Estructura de LmrR, una proteína con un poro grande en su interfaz de dímero, que pueden unirse a antibióticos o reclutar sustratos para someterse a catálisis. Crédito:Clemens Mayer / Universidad de Groningen
Los químicos de la Universidad de Groningen han creado una nueva enzima con un aminoácido no natural como centro activo. Hicieron la enzima modificando una proteína de unión a antibióticos que normalmente actúa como un factor de transcripción bacteriano. Otras modificaciones del sitio reactivo pueden crear diferentes enzimas para su uso en síntesis química. Se publicó una descripción de la nueva enzima en Química de la naturaleza el 2 de julio.
La industria química está trabajando duro para reemplazar los procesos convencionales, que puede utilizar sustancias químicas tóxicas o mucha energía, con alternativas más amigables con el medio ambiente. Una alternativa popular son las enzimas, que suelen funcionar en agua a temperaturas moderadas. Sin embargo, el número de reacciones catalizadas por enzimas naturales es limitado en comparación con lo que está disponible en química. "Es por eso que el diseño de enzimas realmente ha despegado en los últimos años, ", dice el profesor de química biomolecular de la Universidad de Groningen, Gerard Roelfes.
Mayor catálisis
Las enzimas se pueden diseñar de diferentes formas. Todavía, hasta aquí, sólo se han utilizado los 20 aminoácidos naturales para crear el sitio activo de las enzimas. Esto limita el número de reacciones que pueden realizar estas enzimas diseñadas, Roelfes sostiene:"Creemos que la incorporación de aminoácidos no estándar en las proteínas podría expandir significativamente el repertorio de enzimas de diseño".

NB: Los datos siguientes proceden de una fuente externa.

-- ==== Sys2Proof/Machine/Restart.lean ====
section
/-! DEFINITION. RESTART, without and with HOLD (R176, with R18, R41, R63, R76, R94, R155, R169). -/

namespace Sys2Proof.Machine

/-! ### The takedown and rebuild without HOLD -/

/-- A console after the takedown (R41, R76): the values of R40, but QUARANTINED and ABSENT stay. -/
def ConsoleRun.restarted (r : ConsoleRun) : ConsoleRun :=
  match r.state with
  | .absent | .quarantined => r
  | _ => { ConsoleRun.blank with state := .idle }

/-- Every console takes its values after the takedown, and every unowned source FLOOR (R41, R76). -/
def restartConsoles (h : Hall) : Hall :=
  { h with
    consoles := vtab fun a => h.consoles[a].restarted
    booths := vtab fun b => { h.booths[b] with unowned := none } }

/-- The takedown and rebuild of a RESTART without HOLD (R176, step 2): spells are brought up to the restart minute, the
interlock is taken down, the carriers built from empty as one event, the relay and the consoles take their start values,
and the meters are cleared. -/
def takeDown (h : Hall) : Hall :=
  let h1 := takeDownInterlock (bringUpSpells h)
  let h2 := (allocEvent buildCarriers (deriveServices h1)).spellsAll
  let h3 := resolveAll (restartConsoles h2)
  clearAllRunning (meterLevelChange .liveConsoles h3.liveCount h3)

/-! ### The event -/

/-- The overrun mark and the line buffer of a port cleared (R169). -/
def LinePort.cleared (p : LinePort) : LinePort := { p with overrun := false, buffer := [] }

/-- Steps 1 and 3 to 5 of R176 around the blocks as step 2 leaves them: the ports cleared, the notice queue and what
step 2 posted emptied, the expiries that stand due taken, the condition set re-evaluated. -/
def restarted (h : Hall) (s : State) : State :=
  let h1 := takeDueExpiries { h with work := { h.work with posts := [] } }
  { s with
    hall := h1
    port := s.port.cleared
    desks := vtab fun d => s.desks[d].cleared
    notice :=
      { s.notice with
        queue := []
        conds := dropEndedConditions (syncConditions h1 s.store.failed s.notice.conds) } }

/-- RESTART without HOLD (R176): the answer waits on the ACCOUNT write of step 2, where one was asked for. -/
def restart (s : State) : Verdict :=
  if s.pfw then refuse .powerFail s
  else
    let h := takeDown s.hall
    let s1 := restarted h s
    if h.work.asks = [] then .now (.ok .plain []) s1 else .wait onlyAccount (.ok .plain []) s1

/-- RESTART with HOLD (R176); HOLD given a value is malformed. -/
def restartHold (valued : Bool) (s : State) : Verdict :=
  tested [ (valued, .syntaxError), (s.pfw, .powerFail) ] s (.now (.ok .plain []) (restarted s.hall s))

/-! ### The commands -/

/-- RESTART (R176). -/
def execRestart (tag : Tag) (s : State) : Host.Outcome State Fault Refusal :=
  .next (hostLine tag restart s)

/-- RESTART_HOLD (R176). -/
def execRestartHold (tag : Tag) (valued : Bool) (s : State) : Host.Outcome State Fault Refusal :=
  .next (hostLine tag (restartHold valued) s)

end Sys2Proof.Machine
end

Su equipo utilizó un factor de transcripción bacteriano como punto de partida para su diseño. La proteína LmrR es un regulador transcripcional en la bacteria Lactococcus lactis, que responde a los antibióticos; no cataliza reacciones químicas por sí mismo. Es un dímero en forma de rosquilla con una abertura central que une moléculas hidrófobas. Utilizando técnicas de código genético ampliado, Roelfes y sus colegas introdujeron el aminoácido no natural p-aminofenilalanina en la proteína de tal manera que la anilina de la cadena lateral estaba presente en la abertura central. "La anilina es un catalizador conocido en la síntesis química, pero no muy potente. Introduciéndolo en la proteína LmrR, aumento de la catálisis en casi tres órdenes de magnitud ".

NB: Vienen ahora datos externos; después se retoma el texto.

-- ==== Sys2Proof/Certificates/Slice0/Obligations.lean ====
section
/-! DEFINITION. The statements for the provers, block by block. Each docstring names the rules a statement rests on. In
all of them an order's answer and the state it leaves stand under hypotheses on the state and the operands alone. -/

open Sys2Proof Sys2Proof.Machine

/-! ### The machine -/

/-- A step with a command waiting is that command's effect on the state with the queue's rest. -/
def Obligations.StepRunsFront : Prop :=
  ∀ (c : Instr) (rest : List Instr) (s : State), s.pending = c :: rest → step s = exec c { s with pending := rest }

/-- The model's choice (log entry 5): on an empty queue one twentieth of a second of the timebase passes (log entry 18),
and the commands that time gives then stand in the queue. Under RESETn nothing passes. The minute rises by 1 when the
timebase completes its 600 tenths, stays at 4,294,967,295, and asks for a CLOCK write; nothing else moves (R172). That
the rise takes the timebase up to its end, 1,200 ticks from the minute's start, is the choice of log entries 6 and 18;
what happens at the end value is inferred (log entry 31). -/
def Obligations.TimePasses : Prop :=
  (∀ s : State, s.pending = [] →
    ∃ t, step s = .next t ∧ t.out = [] ∧ t.notice = s.notice ∧ t.store = s.store ∧ t.port = s.port ∧ t.desks = s.desks ∧
      t.listening = s.listening ∧ t.pfw = s.pfw ∧ t.resetn = s.resetn ∧ t.start = s.start ∧
      (if s.resetn then t.hall = s.hall ∧ t.pending = []
       else t.hall = { s.hall with clock := { s.hall.clock with ticks := s.hall.clock.ticks + 1 } } ∧
         t.pending = t.dueCommands)) ∧
  ∀ s : State, s.resetn = false →
    let old := s.hall.clock
    let start := old.minuteStart + 1200
    let new := if old.minute < 4294967295 then old.minute + 1 else old.minute
    ∃ k t, exec .hallMinuteRise s = .next t ∧ s.endsWith k t ∧ s.asks none k t ∧ t.port = s.port ∧ t.desks = s.desks ∧ t.out = [] ∧
      k = { s.hall with
        clock := ⟨new, old.stale, max old.ticks start, start⟩
        work := { s.hall.work with
          asks := s.hall.work.asks ++ if old.minute < 4294967295 then [onlyClock] else [] } } ∧
      (old.minute < 4294967295 → t.written .clock)

/-- The state after reset meets every invariant that is stated below, and holds the values the spec gives after a
start-up with every area loaded with defaults (R18, R40, R63, R76, R94, R97, R117, R121, R147, R148, R155, R161, R172).
State.reset is the choice of log entry 4: the inputs, the store and the timebase of it are not stated here. -/
def Obligations.ResetState : Prop :=
  let h := State.reset.hall
  (State.reset.sound ∧ State.reset.tablesOrdered ∧ State.reset.accountsLawful ∧ h.AirLawful ∧ State.reset.fleetLawful ∧
    State.reset.conditionsMet ∧ State.reset.writtenThrough) ∧
  h.settings.channels[0] = ⟨true, ['F', 'L', 'R'], ['F', 'l', 'o', 'o', 'r'], false, true⟩ ∧
  (∀ c : ChannelId, c ≠ 0 → h.settings.channels[c] = ⟨false, [], [], false, false⟩ ∧ h.channels[c].service = .off) ∧
  h.channels[(0 : ChannelId)].service = .live ∧
  (∀ c : ChannelId, h.channels[c].feeder = none ∧ h.channels[c].demand = 0 ∧ h.waitLists[c] = []) ∧
  (∀ b : BoothId, h.settings.booths[b] = ⟨false, none, none, .handover, 100, 30, 5, []⟩ ∧ h.booths[b].owner = none ∧
    h.booths[b].queue = [] ∧ h.booths[b].unowned = none ∧ h.booths[b].fallback = none) ∧
  (∀ a : ConsoleId, h.settings.consoleBooth[a] = none ∧ h.consoles[a].state = .absent) ∧
  (∀ t : TariffId, h.settings.tariffs[t] = ⟨false, 0, 60, 0, 0, 0, 0, 0, 0, false⟩) ∧
  (∀ w : WindowId, h.settings.windows[w] = ⟨false, 0, 0, [], 0, 0⟩) ∧
  h.settings.hall = ⟨5, 80, 1, 60, false, []⟩ ∧
  (∀ m : MeterId, h.settings.meters[m] = ⟨false, .issue, .any, 15, 0, false, false, 0, false⟩ ∧
    h.meters[m].count = 0 ∧ h.meters[m].next = none) ∧
  h.fleet = ⟨[], [], []⟩ ∧ h.account.session = .none ∧ h.account.log = [] ∧ h.account.queue = [] ∧ h.account.seq = 0 ∧
  h.account.day.isOpen = false ∧ h.account.day.number = 0 ∧ h.clock.minute = 0 ∧ h.clock.stale = true ∧
  h.air.carriers[(0 : CarrierId)] = .onAir 0 0 ∧ (∀ k : CarrierId, k ≠ 0 → h.air.carriers[k] = .free)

Estructura de la proteína LmrR del poro. Cuando un aminoácido no natural, p-aminofenilalanina, se introduce en este poro, la actividad catalítica inherente de la cadena lateral de la anilina (estructura roja) aumenta en casi tres órdenes de magnitud para la formación de una hidrazona modelo. Crédito:Clemens Mayer / Universidad de Groningen
Diferentes reactividades
La nueva enzima une moléculas orgánicas formando una estructura de hidrazona, una reacción que se utiliza en biotecnología médica, por ejemplo, para acoplar fármacos a anticuerpos. "En nuestros experimentos, utilizamos una reacción que da un producto de color agradable, por lo que podríamos medir fácilmente la actividad de la nueva enzima ". Roelfes y su equipo ahora están modificando la abertura central para aumentar la eficiencia de la enzima y adaptarla a reacciones específicas.

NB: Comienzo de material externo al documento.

-- ==== Sys2Proof/Laws/Notices.lean ====
section
/-! SUPPORT. The notice unit: its bounds, and ATTN at the end of an event. -/

namespace Sys2Proof.Machine

theorem eraseLast_length {α : Type} {p : α → Bool} {l : List α} (h : ∃ x ∈ l, p x = true) :
    (eraseLast p l).length + 1 = l.length := by
  obtain ⟨x, hx, px⟩ := h
  have := List.length_eraseP_of_mem (l := l.reverse) (List.mem_reverse.mpr hx) px
  have pos : 0 < l.length := List.length_pos_of_mem hx
  simp only [eraseLast, List.length_reverse] at this ⊢
  omega

/-- A posting never takes the queue past 32 notices (R162). -/
theorem deliver_length {q : List Notice} (n : Notice) (h : q.length ≤ 32) : (deliver q n).length ≤ 32 := by
  unfold deliver
  split
  · have : 0 < (q.filter n.sameSubject).length := by omega
    obtain ⟨x, hx⟩ := List.exists_mem_of_length_pos this
    have := eraseLast_length ⟨x, (List.mem_filter.mp hx).1, (List.mem_filter.mp hx).2⟩
    simp only [List.length_append, List.length_singleton]
    omega
  · split
    · simp only [List.length_append, List.length_singleton]; omega
    · simp only [List.length_append, List.length_dropLast, List.length_singleton]; omega

theorem delivered_length (l : List Notice) {q : List Notice} (h : q.length ≤ 32) : (l.foldl deliver q).length ≤ 32 := by
  induction l generalizing q with
  | nil => exact h
  | cons n l ih => exact ih (deliver_length n h)

/-- A fault log entry never takes the log past 16 (R167). -/
theorem logEntry_length {l : List FaultEntry} (e : FaultEntry) (h : l.length ≤ 16) : (logEntry l e).length ≤ 16 := by
  unfold logEntry
  split
  · simp only [List.length_append, List.length_singleton]; omega
  · simp only [List.length_append, List.length_tail, List.length_singleton]; omega

theorem logged_length (f : List FaultEntry) {l : List FaultEntry} (h : l.length ≤ 16) :
    (f.foldl logEntry l).length ≤ 16 := by
  induction f generalizing l with
  | nil => exact h
  | cons e f ih => exact ih (logEntry_length e h)

/-- The end of an event keeps the bounds. -/
theorem noticeEnd_bounded (h : Hall) (failed : AreaSet) {u : NoticeUnit} (b : u.bounded) :
    (noticeEnd h failed u).bounded :=
  ⟨delivered_length _ b.1, logged_length _ b.2⟩

/-- The end of an event sets ATTN as R166 gives it. -/
theorem noticeEnd_attn (h : Hall) (failed : AreaSet) (u : NoticeUnit) :
    (noticeEnd h failed u).attn = attnLevel h.settings.hall.masked (noticeEnd h failed u) := rfl

/-- Fetching never lengthens the queue. -/
theorem unfetched_length (masked : List NoticeClass) (k : Nat) (q : List Notice) :
    (unfetched masked k q).length ≤ q.length := by
  induction q generalizing k with
  | nil => simp [unfetched]
  | cons n q ih =>
    cases k with
    | zero => simp [unfetched]
    | succ k =>
      unfold unfetched
      split
      · exact Nat.le_succ_of_le (ih k)
      · simpa using ih (k + 1)

/-- The notices fetched and those left are the queue's, the masked ones all left. -/
theorem fetched_perm (masked : List NoticeClass) (k : Nat) (q : List Notice) :
    (fetched masked k q ++ unfetched masked k q).Perm q := by
  induction q generalizing k with
  | nil => simp [fetched, unfetched]
  | cons n q ih =>
    cases k with
    | zero => simp [fetched, unfetched]
    | succ k =>
      unfold unfetched
      split
      · rename_i u
        have := ih k
        simpa [fetched, List.filter_cons, u] using this
      · rename_i u
        have := ih (k + 1)
        have e : fetched masked (k + 1) (n :: q) = fetched masked (k + 1) q := by simp [fetched, u]
        rw [e]
        exact List.perm_middle.trans (this.cons n)

end Sys2Proof.Machine
end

"Hay muchas opciones para utilizar este diseño de enzima en la síntesis química, ", dice Roelfes" Y también podríamos introducir otros aminoácidos no naturales que tienen diferentes reactividades ". Combinando estas nuevas propiedades catalíticas con el sitio de unión promiscuo de la proteína LmrR, Roelfes confía en que se pueden crear muchas nuevas enzimas útiles.